The older polishing and grinding machines I have seen at the beginning of my career often mimicked the motions of human polishers and grinders, so it had some large flat tool like a traditional pitch lap that was suspended over the optic, moving back and forth over its whole surface, with many interruptions and measurement steps in between based on a trial-and-error strategy, so the human operator's ability seemed to be very important as you say (I use mostly flat or spherical optics, only a few aspherical or elliptical). You could see by eye how the grinding or polishing was going on, I liked to visit those places.
But these newer machines I saw were similar to the tradition of metal machining (instead of controlling the shape of slopes, it is thinking in terms of removing Z microns from the surface at position X-Y-R-theta-phi)...... so had a very large circular grinding tool that was rotating rapidly, and suspended vertically with respect to the optic, contacting a small area at a time. It moved in a completely different way than shown in your web page, it did not make large strokes across the whole optic, instead it concentrated on smaller areas at a time. Only a small number of tool passes were needed as I remember...... like 3 or 4 (coarse fast - tool change - fine slow), even I could do 2-3 micron and a shiny surface! I was so happy.

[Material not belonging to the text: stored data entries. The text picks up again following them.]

-- ==== Sys2Proof/Machine/Boundary.lean ====
section
/-! DEFINITION. The boundary units: the extended feature loader and the readiness/halt state machine (60_exceptions.md R230
to R239). -/

namespace Sys2Proof.Machine

/-- FEAT_LD (R230). -/
def execFeatLd (s : State) : Result :=
  onBoundary s (.next { s with
    feat := s.port.a
    lma := s.port.a.getLsbD s.cfg.lmaBit.toNat
    svme := s.port.a.getLsbD s.cfg.svmeBit.toNat }.done)

/-- FEAT_RD (R231): SEL 0 reads feat, SEL 1 the word with lma in bit 0 and svme in bit 1; SEL 2 and 3 are illegal. -/
def execFeatRd (sel : BitVec 2) (s : State) : Result :=
  onBoundary s
    (if sel = 0 then .next (s.driveOut s.feat)
    else if sel = 1 then .next (s.driveOut ((BitVec.ofBool s.svme ++ BitVec.ofBool s.lma).setWidth 64))
    else .next s.illegal)

/-- HAS_WORK (R233). -/
def execHasWork (s : State) : Result :=
  onBoundary s (.next (s.driveOut ((BitVec.ofBool (hasPendingWork s)).setWidth 64)))

/-- CHK_HALT (R234): 0 is running, 1 is the halted sentinel; a halted CPU with pending work wakes. -/
def execChkHalt (s : State) : Result :=
  onBoundary s
    (if !s.halted then .next (s.driveOut 0)
    else if hasPendingWork s then .next ({ s with halted := false }.driveOut 0)
    else .next (s.driveOut 1))

/-- IRQ_OR (R236). -/
def execIrqOr (s : State) : Result := onBoundary s (.next { s with irq := s.irq ||| portA32 s }.done)

/-- IRQ_CLR (R237). -/
def execIrqClr (s : State) : Result := onBoundary s (.next { s with irq := s.irq &&& ~~~portA32 s }.done)

/-- IRQ_RD (R238). -/
def execIrqRd (s : State) : Result := onBoundary s (.next (s.driveOut (s.irq.setWidth 64)))

/-- HALT_SET (R235). -/
def execHaltSet (s : State) : Result := onBoundary s (.next { s with halted := true }.done)

end Sys2Proof.Machine
end

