-- ==== Sys2Proof/Machine/Core.lean ====
section
/-! DEFINITION. The machine as the host takes it. -/

def Sys2Proof.core : Host.Core :=
  { State := Sys2Proof.Machine.State, Fault := Sys2Proof.Machine.Fault, Refusal := Sys2Proof.Machine.Refusal,
    step := Sys2Proof.Machine.step, reset := Sys2Proof.Machine.State.reset }
end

There was not a lot of possibilities to adjust the machine during machining - I cannot see the workpiece because there is a protection door and the room inside is flooded with a shower of coolant..... and even if I press my eye against the window, sometimes the tool is far away from the window so I cannot see anything. If I get worried and open the door the safety trips the machine mid-program, and even can damage the workpiece and tool if I do it at the wrong timing, so everything was done automatically ("door open" was the last command of the program). Door could be bypassed and kept open, but I was always told then the temperature gradient could make the machining precision worse, it is a safety hazard, and the coolant could mess up the floor. During machining, I was looking mostly at the computer display, which sequence was now active. I could interrupt or modify the program in real time, but I avoided that because often I would make a mistake in my haste. Maybe I am wrong; you are right, I do not know how they do the last polishing passes to get sub micron figures. But you see the advantage of this method is that many kinds of aspheric shapes could be created and tested, not only paraboloids or hyperboloids. Even arches or half-cylindrical, half-spherical shapes could be created with similar high precision.

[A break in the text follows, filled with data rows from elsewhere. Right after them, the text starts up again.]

-- ==== Sys2Proof/Certificates/Slice0/Obligations.lean ====
section
/-! DEFINITION. The statements, from the numbered rules of spec/. `t.settled = u.settled` says that t and u agree on all
block state, the fault log, guest memory, the memory port, the input ports, the pending inputs and the parameters: a frame.
The result ports `out` and `out80` are stated where the rule drives them; elsewhere they are free (log 4) and nothing is
said of them. -/

open Sys2Proof Sys2Proof.Machine

namespace Sys2Proof.Claims

/-- The number of bits W (00_scope.md R8). -/
def widthBits (p : Params) : Nat :=
  match p.w with
  | .w32 => 32
  | .w64 => 64

/-- `OP` of a command word (30_encoding.md R72). -/
def opOf (w : BitVec 32) : Nat := (w.extractLsb' 26 6).toNat

/-- The opcodes that 30_encoding.md R79 leaves unassigned. -/
def unassigned (op : Nat) : Prop :=
  (0x09 ≤ op ∧ op ≤ 0x0F) ∨ (0x14 ≤ op ∧ op ≤ 0x17) ∨ op = 0x1F ∨ (0x28 ≤ op ∧ op ≤ 0x2F) ∨ (0x38 ≤ op ∧ op ≤ 0x3F)

/-- The must-be-zero bits of the opcode's format (30_encoding.md R73, R75). -/
def mustBeZero (op : Nat) : BitVec 32 :=
  if op = 0x01 ∨ op = 0x02 ∨ op = 0x03 ∨ op = 0x04 then 0x003FFFFF
  else if op = 0x22 ∨ op = 0x23 then 0x03C7FFFF
  else if op = 0x10 then 0x03F8FF00
  else if op = 0x11 ∨ op = 0x31 then 0x03FCFFFF
  else if op = 0x1E then 0x03FFFFFE
  else 0x03FFFFFF

/-- The state in which a presented command runs (30_encoding.md R70). -/
def presented (s : State) (c : Command) (rest : List Event) : State :=
  { s with inputs := rest, port := c, memPort := [] }

/-- The command ends with the model fault `f`: it stands on the port `fault`, it is recorded, and nothing else changes
(60_exceptions.md R221). -/
def endsInModelFault (r : Result) (s : State) (f : ModelFault) : Prop :=
  ∃ t, r = .next t ∧ t.fault = some (.model f) ∧ t.settled = { s with faultLog := s.faultLog ++ [f] }.settled

/-- The command succeeds and leaves everything as in `u`, the result ports apart. -/
def succeeds (r : Result) (u : State) : Prop :=
  ∃ t, r = .next t ∧ t.fault = none ∧ t.settled = u.settled

/-- The command succeeds, drives `out` with `v`, and leaves everything else as in `u`. -/
def answers (r : Result) (u : State) (v : BitVec 64) : Prop :=
  ∃ t, r = .next t ∧ t.fault = none ∧ t.settled = u.settled ∧ t.out = v

/-- The flag mask of 41_condition_codes.md R120, bit by bit: the six flags at their positions, every other bit 0. -/
def flagsAre (v : BitVec 64) (cf pf af zf sf of : Bool) : Prop :=
  v.getLsbD 0 = cf ∧ v.getLsbD 2 = pf ∧ v.getLsbD 4 = af ∧ v.getLsbD 6 = zf ∧ v.getLsbD 7 = sf ∧ v.getLsbD 11 = of
    ∧ ∀ k, k ≠ 0 → k ≠ 2 → k ≠ 4 → k ≠ 6 → k ≠ 7 → k ≠ 11 → v.getLsbD k = false

/-- An even number of 1 bits among the low 8 (00_scope.md R14). -/
def evenLow8 {n : Nat} (d : BitVec n) : Bool := decide ((List.range 8).countP (fun k => d.getLsbD k) % 2 = 0)

/-- PF, ZF and SF follow from the result d (41_condition_codes.md R122); CF, AF and OF are given. -/
def resultFlagsAre {n : Nat} (v : BitVec 64) (d : BitVec n) (cf af of : Bool) : Prop :=
  flagsAre v cf (evenLow8 d) af (decide (d.toNat = 0)) (d.getLsbD (n - 1)) of

/-- The flag decoder, run on the tag instruction `i` of width n ≤ W, succeeds, changes nothing but the result ports, and
drives `out` as `rule` says of the whole word `src`, of s = trunc_N(src) and of d = trunc_N(dst). -/
def tagRuns (i : Instr) (n : Nat) (rule : Word → BitVec n → BitVec n → BitVec 64 → Prop) : Prop :=
  ∀ s : State, n ≤ widthBits s.cfg →
    ∃ t, exec i s = .next t ∧ t.fault = none ∧ t.settled = s.settled
      ∧ rule s.src (s.src.setWidth n) (s.dst.setWidth n) t.out

/-- 41_condition_codes.md R126. -/
def mulRule {n : Nat} (src : Word) (_s d : BitVec n) (v : BitVec 64) : Prop :=
  resultFlagsAre v d (decide (src ≠ 0)) false (decide (src ≠ 0))

/-- 41_condition_codes.md R127. -/
def addRule {n : Nat} (_src : Word) (s d : BitVec n) (v : BitVec 64) : Prop :=
  resultFlagsAre v d (decide (d.toNat < s.toNat)) ((d ^^^ s ^^^ (d - s)).getLsbD 4)
    (((s ^^^ (d - s) ^^^ BitVec.allOnes n) &&& (s ^^^ d)).getLsbD (n - 1))

/-- 41_condition_codes.md R128. -/
def adcRule {n : Nat} (_src : Word) (s d : BitVec n) (v : BitVec 64) : Prop :=
  resultFlagsAre v d (decide (d.toNat ≤ s.toNat)) ((d ^^^ s ^^^ (d - s - 1)).getLsbD 4)
    (((s ^^^ (d - s - 1) ^^^ BitVec.allOnes n) &&& (s ^^^ d)).getLsbD (n - 1))

/-- 41_condition_codes.md R129. -/
def subRule {n : Nat} (_src : Word) (s d : BitVec n) (v : BitVec 64) : Prop :=
  resultFlagsAre v d (decide ((d + s).toNat < s.toNat)) ((d ^^^ (d + s) ^^^ s).getLsbD 4)
    ((((d + s) ^^^ s) &&& ((d + s) ^^^ d)).getLsbD (n - 1))

/-- 41_condition_codes.md R130. -/
def sbbRule {n : Nat} (_src : Word) (s d : BitVec n) (v : BitVec 64) : Prop :=
  resultFlagsAre v d (decide ((d + s + 1).toNat ≤ s.toNat)) ((d ^^^ (d + s + 1) ^^^ s).getLsbD 4)
    ((((d + s + 1) ^^^ s) &&& ((d + s + 1) ^^^ d)).getLsbD (n - 1))

/-- 41_condition_codes.md R131. -/
def logicRule {n : Nat} (_src : Word) (_s d : BitVec n) (v : BitVec 64) : Prop := resultFlagsAre v d false false false

/-- 41_condition_codes.md R132. -/
def incRule {n : Nat} (src : Word) (_s d : BitVec n) (v : BitVec 64) : Prop :=
  resultFlagsAre v d (src.getLsbD 0) ((d ^^^ (d - 1) ^^^ 1).getLsbD 4) (decide (d.toNat = 2 ^ (n - 1)))

/-- 41_condition_codes.md R133. -/
def decRule {n : Nat} (src : Word) (_s d : BitVec n) (v : BitVec 64) : Prop :=
  resultFlagsAre v d (src.getLsbD 0) ((d ^^^ (d + 1) ^^^ 1).getLsbD 4) (decide (d.toNat = 2 ^ (n - 1) - 1))

/-- 41_condition_codes.md R134. -/
def shlRule {n : Nat} (_src : Word) (s d : BitVec n) (v : BitVec 64) : Prop :=
  resultFlagsAre v d (s.getLsbD (n - 1)) false ((s ^^^ d).getLsbD (n - 1))

/-- 41_condition_codes.md R135. -/
def sarRule {n : Nat} (_src : Word) (s d : BitVec n) (v : BitVec 64) : Prop :=
  resultFlagsAre v d (s.getLsbD 0) false ((s ^^^ d).getLsbD (n - 1))

/-- The mask of a family and width, as `out` shows it, for the operands a producer stored in `src` and `dst`. -/
def maskFor (f : Family) (k : OpWidth) (s d : BitVec (opBits k)) : BitVec 64 :=
  (familyFlags f (opBits k) (s.setWidth 64) (d.setWidth 64)).setWidth 64

/-- A sequence of commands on the same ports, one after the other. -/
def runAll (l : List Instr) (s : State) : Result :=
  match l with
  | [] => .next s
  | i :: rest =>
    match exec i s with
    | .next t => runAll rest t
    | .fault f => .fault f
    | .refused r => .refused r

/-- The address of byte j of an 80-bit transfer, j = 0..9: `(A + j) mod 2^W` (20_memory.md R54, R56). -/
def transferAddr (s : State) (j : Nat) : Nat := ((portAddr s).toNat + j) % 2 ^ widthBits s.cfg

/-- Both accesses of the command complete, whatever other agents write while they run. -/
def completes (s : State) : Prop := s.port.first.failure = none ∧ s.port.second.failure = none

/-- The address at which an answer's disturbance writes. -/
def disturbs (p : Params) (ans : Answer) (q : Nat) : Prop :=
  ∃ e ∈ ans.disturbance, q = (truncW p (BitVec.ofNat 64 e.2.1)).toNat

/-- A read of the flags is allowed: the contract is not strict, or no restore is pending (41_condition_codes.md R142). -/
def flagsReadable (s : State) : Prop := s.cfg.strictRestore = false ∨ s.restorePending = false

end Sys2Proof.Claims

open Sys2Proof.Claims

/-! ### Reset, steps and decoding -/

/-- 10_state.md R45: every state element after reset, for every parameters; the defaults give R45's default values; and
EFL_PACK then returns 0x00000002. -/
def Obligations.ResetLeavesTheSpecsValues : Prop :=
  (∀ p : Params,
    (State.atReset p).gpr = p.resetGpr ∧ (State.atReset p).ip = p.resetIp
      ∧ (∀ r, (State.atReset p).locValid r = false)
      ∧ (State.atReset p).tag = 1 ∧ (State.atReset p).src = 0 ∧ (State.atReset p).dst = 0
      ∧ (State.atReset p).restorePending = false
      ∧ (State.atReset p).base = 0x00000002 ∧ (State.atReset p).df = 1
      ∧ (∀ k, (State.atReset p).slotGet k = 0) ∧ (State.atReset p).top = 0
      ∧ (∀ k, k < 8 → (State.atReset p).ftag.getLsbD k = true)
      ∧ (State.atReset p).irq = 0 ∧ (State.atReset p).halted = false ∧ (State.atReset p).feat = 0
      ∧ (State.atReset p).lma = false ∧ (State.atReset p).svme = false
      ∧ (State.atReset p).faultLog = []
      ∧ answers (exec .eflPack (State.atReset p)) (State.atReset p) 0x00000002)
    ∧ (∀ r, State.reset.gprGet r = 0) ∧ State.reset.ip = 0x0000FFF0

I could simulate how the optic would be machined using CAM software. Measurement was like, "wait, select measurement tool, goto coordinate position, measure". I know it is more complicated than that....... but I could easily measure 1000 height points if needed and spit out a data file, and control the next pass automatically to compensate..... though I did not do that. I was always nervous that I might collide the stylus or laser device to something (the window is so small!)..... and well it was implied I should not play with the machine anymore. The machine I used did not have a laser interferometer to measure the optic, so I don't know how that is put into the loop. Once the program and prescription were fully set up, however, many identical parts could be ground. Of course my programming was terrible so many failures and damaged workpieces.....

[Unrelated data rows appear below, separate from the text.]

-- ==== Sys2Proof/Laws/Ops.lean ====
section
/-! SUPPORT. What each shared operation over registers and ports can do, said once. -/

namespace Sys2Proof.Machine

/-! ### Widths -/

theorem truncW_truncW (p : Params) (v : BitVec 64) : truncW p (truncW p v) = truncW p v := by
  unfold truncW
  cases p.w
  · ext i hi
    simp
  · rfl

/-- Truncation is reduction modulo 2^W (00_scope.md R12). -/
theorem truncW_toNat (p : Params) (v : BitVec 64) :
    (truncW p v).toNat = v.toNat % (match p.w with | .w32 => 2 ^ 32 | .w64 => 2 ^ 64) := by
  unfold truncW
  cases p.w
  · simp
    omega
  · simp
    omega

@[simp] theorem fitsW_truncW (p : Params) (v : BitVec 64) : fitsW p (truncW p v) = true := by
  simp [fitsW, truncW_truncW]

@[simp] theorem fitsW_zero (p : Params) : fitsW p 0#64 = true := by
  unfold fitsW truncW
  cases p.w <;> rfl

/-- A value of at most 32 bits is a W-bit value for both W. -/
theorem fitsW_of_32 (p : Params) (v : BitVec 32) : fitsW p (v.setWidth 64) = true := by
  unfold fitsW truncW
  cases p.w
  · simp
  · simp

/-! ### How a flag read and a boundary command end -/

/-- A flag read faults exactly when the restore contract is broken (41_condition_codes.md R142). -/
theorem flagRead_cases (s : State) (v : BitVec 32) :
    (s.contractBroken = true ∧ flagRead s v = .next (s.raise (.model .restoreContract)))
      ∨ (s.contractBroken = false ∧ flagRead s v = .next (s.driveOut (v.setWidth 64))) := by
  unfold flagRead
  cases h : s.contractBroken <;> simp

theorem onBoundary_present {s : State} (h : s.cfg.boundaryUnits = true) (r : Result) : onBoundary s r = r := by
  simp [onBoundary, h]

theorem onBoundary_absent {s : State} (h : s.cfg.boundaryUnits = false) (r : Result) :
    onBoundary s r = .next s.illegal := by
  simp [onBoundary, h]

/-! ### Registers and slots -/

@[simp] theorem State.gprGet_gprSet (s : State) (r : BitVec 4) (v : Word) : (s.gprSet r v).gprGet r = v := by
  simp [State.gprGet]

theorem State.gprGet_gprSet_ne (s : State) {r q : BitVec 4} (v : Word) (h : q ≠ r) :
    (s.gprSet r v).gprGet q = s.gprGet q := by
  have : r.toNat ≠ q.toNat := fun e => h (BitVec.eq_of_toNat_eq e.symm)
  simp [State.gprGet, Vector.getElem_set_ne _ _ this]

@[simp] theorem State.locGet_locSet (s : State) (r : BitVec 4) (v : Word) : (s.locSet r v).locGet r = v := by
  simp [State.locGet]

@[simp] theorem State.locValid_locSet (s : State) (r : BitVec 4) (v : Word) : (s.locSet r v).locValid r = true := by
  simp [State.locValid]

theorem State.locGet_locSet_ne (s : State) {r q : BitVec 4} (v : Word) (h : q ≠ r) :
    (s.locSet r v).locGet q = s.locGet q := by
  have : r.toNat ≠ q.toNat := fun e => h (BitVec.eq_of_toNat_eq e.symm)
  simp [State.locGet, Vector.getElem_set_ne _ _ this]

theorem State.locValid_locSet_ne (s : State) {r q : BitVec 4} (v : Word) (h : q ≠ r) :
    (s.locSet r v).locValid q = s.locValid q := by
  have : r.toNat ≠ q.toNat := fun e => h (BitVec.eq_of_toNat_eq e.symm)
  simp [State.locValid, Vector.getElem_set_ne _ _ this]

@[simp] theorem State.slotGet_slotSet (s : State) (k : BitVec 3) (v : Slot) : (s.slotSet k v).slotGet k = v := by
  simp [State.slotGet]

theorem State.slotGet_slotSet_ne (s : State) {k q : BitVec 3} (v : Slot) (h : q ≠ k) :
    (s.slotSet k v).slotGet q = s.slotGet q := by
  have : k.toNat ≠ q.toNat := fun e => h (BitVec.eq_of_toNat_eq e.symm)
  simp [State.slotGet, Vector.getElem_set_ne _ _ this]

/-! ### The mirror -/

/-- A mirror copy takes exactly the bound entries (40_register_file.md R105, R106). -/
theorem copyBound_get {α : Type} (p : Params) (new old : Vector α 16) (r : BitVec 4) :
    (copyBound p new old)[r.toNat]'r.isLt
      = if isBound p r then new[r.toNat]'r.isLt else old[r.toNat]'r.isLt := by
  simp [copyBound]

/-- The unwritten bound registers. -/
theorem State.mem_unwritten (s : State) (r : BitVec 4) :
    r ∈ s.unwritten ↔ isBound s.cfg r = true ∧ s.locValid r = false := by
  have h : r ∈ (List.range 16).map (BitVec.ofNat 4) :=
    List.mem_map.mpr ⟨r.toNat, List.mem_range.mpr r.isLt, by simp⟩
  simp only [State.unwritten, List.mem_filter]
  simp [h]

/-- The register UNWRITTEN_LOCAL names is one of the unwritten (40_register_file.md R106). -/
theorem pickUnwritten_mem (draw : Nat) (r : BitVec 4) (more : List (BitVec 4)) :
    pickUnwritten draw r more ∈ r :: more := by
  unfold pickUnwritten
  cases more with
  | nil => simp
  | cons q rest =>
    dsimp only
    rw [List.getD_eq_getElem?_getD]
    have hlt : Config.freeIndex draw % ((q :: rest).length + 1) < (r :: q :: rest).length :=
      Nat.mod_lt _ (Nat.succ_pos _)
    rw [List.getElem?_eq_getElem hlt]
    exact List.getElem_mem hlt

/-- What SYNC_OUT can do (40_register_file.md R106): copy, or name one bound register that is unwritten. -/
theorem execSyncOut_cases (s : State) :
    (s.unwritten = [] ∧ execSyncOut s = .next s.mirrorOut.done)
      ∨ ∃ r ∈ s.unwritten, execSyncOut s = .next (s.raise (.model (.unwrittenLocal r.toNat))) := by
  unfold execSyncOut
  cases h : s.unwritten with
  | nil => exact .inl ⟨rfl, rfl⟩
  | cons r more => exact .inr ⟨_, pickUnwritten_mem s.draws r more, rfl⟩

/-! ### The base word -/

/-- Every write of the base word keeps the invariant of 42_eflags.md R168. -/
theorem baseMerge_ok (base v m : BitVec 32) (h : base &&& ownedMask = 0) :
    (baseMerge base v m).getLsbD 1 = true ∧ baseMerge base v m &&& ownedMask = 0 := by
  constructor
  · simp [baseMerge]
  · have h2 : (2 : BitVec 32) &&& ownedMask = 0 := by decide
    unfold baseMerge
    rw [BitVec.and_or_distrib_right, BitVec.and_or_distrib_right, h2]
    have e1 : base &&& ~~~m &&& ownedMask = 0 := by
      rw [BitVec.and_assoc, BitVec.and_comm (~~~m), ← BitVec.and_assoc, h]
      simp
    have e2 : v &&& m &&& ~~~ownedMask &&& ownedMask = 0 := by
      rw [BitVec.and_assoc]
      simp [ownedMask, ccMask, dfMask]
    rw [e1, e2]
    rfl

end Sys2Proof.Machine
end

To grind a very clear surface, I remember the selection of the diamond tool and its angle and adjustment were extremely important, if wrong the surface would lose smoothness, and we let the supplier adjust this and changed it frequently. This tooling was horribly expensive as I recall.
I was told in a factory, maybe 1 person could be looking at 3 or 4 machines as they simultaneously ground optics. This part is speculation, but the single company we are discussing about now: mass-produces Schmidt correction plates and Cassegrain mirrors (5, 8, 9.25, 11 inches) and Newtonian mirrors (3, 4, 5, 6, 8, 10, 12, 14, 16, 18, 20 inches) and Ritchey-Chretien mirrors, as well as all diameters of achros and apos (80, 100, 120, 150 doublet and triplet) using ED glasses, fabrication of lenses for eyepieces, also the AR and HR coatings of all optics, design, fabrication, and assembly of the telescopes and computerized GOTO precision mounts and eyepieces; all this without any production delays at extremely low cost, most of the important tasks within 1 factory according to reports. Is it natural to assume armies of trained opticians are doing this? Specialists of mirror fabrication are often not the specialists of lens or prism fabrication, then there would be too much redundancy and one would need to fire or hire people based on the production needs. It would seem to make more sense that there are a few highly trained specialists who initially design the CNC routine and set up the machine and prescription, then the operators do not need to know the tiny specifics. When a production run of a certain optic is needed, the program and maybe part of the tooling is exchanged........ I guess? Otherwise such a huge number and variety of products could normally not be maintained, at such an incredibly low price point and relatively high quality.
Edited by X3782, 15 August 2018 - 07:46 PM.